Dubai: A new research paper has identified 1,365 gene mutations among Emiratis, close to a fifth of which have not been reported in international genetic databases.
The research paper has been published by Dubai-based Centre for Arab Genomic Studies (CAGS), a sub-centre of the Sheikh Hamdan Bin Rashid Al Maktoum Award for Medical Sciences.
The paper details the spectrum of genetic disorders and gene variants reported in the UAE national population. According to CAGS, this research paper constitutes the first review and analysis of all genetic disorders and gene variants reported in Emiratis and hosted on the Catalogue for Transmission Genetics in Arabs (CTGA) database.

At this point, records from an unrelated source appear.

-- ==== Sys2Proof/Laws/MemFormOps.lean ====
section
/-! SUPPORT. The canonical form of the memories through the shared operations: if it holds before, it holds after. -/

set_option linter.unusedSimpArgs false

namespace Sys2Proof.Machine

theorem emit_memWf {s : State} (o : Output) (h : s.memWf = true) : (State.emit s o).memWf = true := by
  unfold State.emit
  try dsimp only
  repeat' (first
    | with_reducible assumption
    | with_reducible apply memWf_foldl
    | split
    | simp only [memWf_mk]
    | with_reducible intro)

theorem replyWith_memWf {s : State} (op : Nat) (tag : Nat) (status : Nat) (data : List Byte) (h : s.memWf = true) : (replyWith s op tag status data).memWf = true := by
  unfold replyWith
  try dsimp only
  repeat' (first
    | with_reducible assumption
    | with_reducible apply emit_memWf
    | with_reducible apply memWf_foldl
    | split
    | simp only [memWf_mk]
    | with_reducible intro)

theorem reply_memWf {s : State} (op : Nat) (tag : Nat) (status : Nat) (h : s.memWf = true) : (reply s op tag status).memWf = true := by
  unfold reply
  try dsimp only
  repeat' (first
    | with_reducible assumption
    | with_reducible apply replyWith_memWf
    | with_reducible apply memWf_foldl
    | split
    | simp only [memWf_mk]
    | with_reducible intro)

theorem onMgmt_memWf {s : State} (f : Mgmt → Mgmt) (h : s.memWf = true) : (State.onMgmt s f).memWf = true := by
  unfold State.onMgmt
  try dsimp only
  repeat' (first
    | with_reducible assumption
    | with_reducible apply memWf_foldl
    | split
    | simp only [memWf_mk]
    | with_reducible intro)

theorem waitReq_memWf {s : State} (r : Request) (h : s.memWf = true) : (waitReq s r).memWf = true := by
  unfold waitReq
  try dsimp only
  repeat' (first
    | with_reducible assumption
    | with_reducible apply onMgmt_memWf
    | with_reducible apply memWf_foldl
    | split
    | simp only [memWf_mk]
    | with_reducible intro)

theorem push_memWf {s : State} (is : List Instr) (h : s.memWf = true) : (State.push s is).memWf = true := by
  unfold State.push
  try dsimp only
  repeat' (first
    | with_reducible assumption
    | with_reducible apply memWf_foldl
    | split
    | simp only [memWf_mk]
    | with_reducible intro)

theorem askInvals_memWf {s : State} (h : s.memWf = true) : (askInvals s).memWf = true := by
  unfold askInvals
  try dsimp only
  repeat' (first
    | with_reducible assumption
    | with_reducible apply push_memWf
    | with_reducible apply memWf_foldl
    | split
    | simp only [memWf_mk]
    | with_reducible intro)

theorem setPart_memWf {s : State} (p : Nat) (x : Partition) (h : s.memWf = true) : (State.setPart s p x).memWf = true := by
  unfold State.setPart
  try dsimp only
  repeat' (first
    | with_reducible assumption
    | with_reducible apply memWf_foldl
    | split
    | simp only [memWf_mk]
    | with_reducible intro)

theorem recordAdd_memWf {s : State} (pid : Nat) (off : Nat) (n : Nat) (amount : Nat) (h : s.memWf = true) : (recordAdd s pid off n amount).memWf = true := by
  unfold recordAdd
  try dsimp only
  repeat' (first
    | with_reducible assumption
    | with_reducible apply setPart_memWf
    | with_reducible apply memWf_foldl
    | split
    | simp only [memWf_mk]
    | with_reducible intro)

theorem setCtr_memWf {s : State} (h1 : Nat) (v : Word) (h : s.memWf = true) : (State.setCtr s h1 v).memWf = true := by
  unfold State.setCtr
  try dsimp only
  repeat' (first
    | with_reducible assumption
    | with_reducible apply memWf_foldl
    | split
    | simp only [memWf_mk]
    | with_reducible intro)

The CTGA is an open-access database hosting bibliographic data on human gene variants associated with inherited or heritable phenotypes in Arabs. As many as 11,875 Emiratis’ clinical and genetic data are now available on CTGA.
The centre identified 491 rare genetic disorders in the Emirati population in the country. It also found that there are 10 diseases unique to Emiratis globally.
Dr Mahmoud Taleb Al Ali, director of CAGS, said: “To date, CTGA hosts 665 distinct genetic conditions that have been described in Emiratis; 621 of which follow a purely genetic transmission.”
Strikingly, he said, over half of these are extremely rare according to global prevalence rates.
“These 665 conditions include disorders that are unique to the Emirati population, as well as some disorders in which the causal gene remains unidentified,” he said.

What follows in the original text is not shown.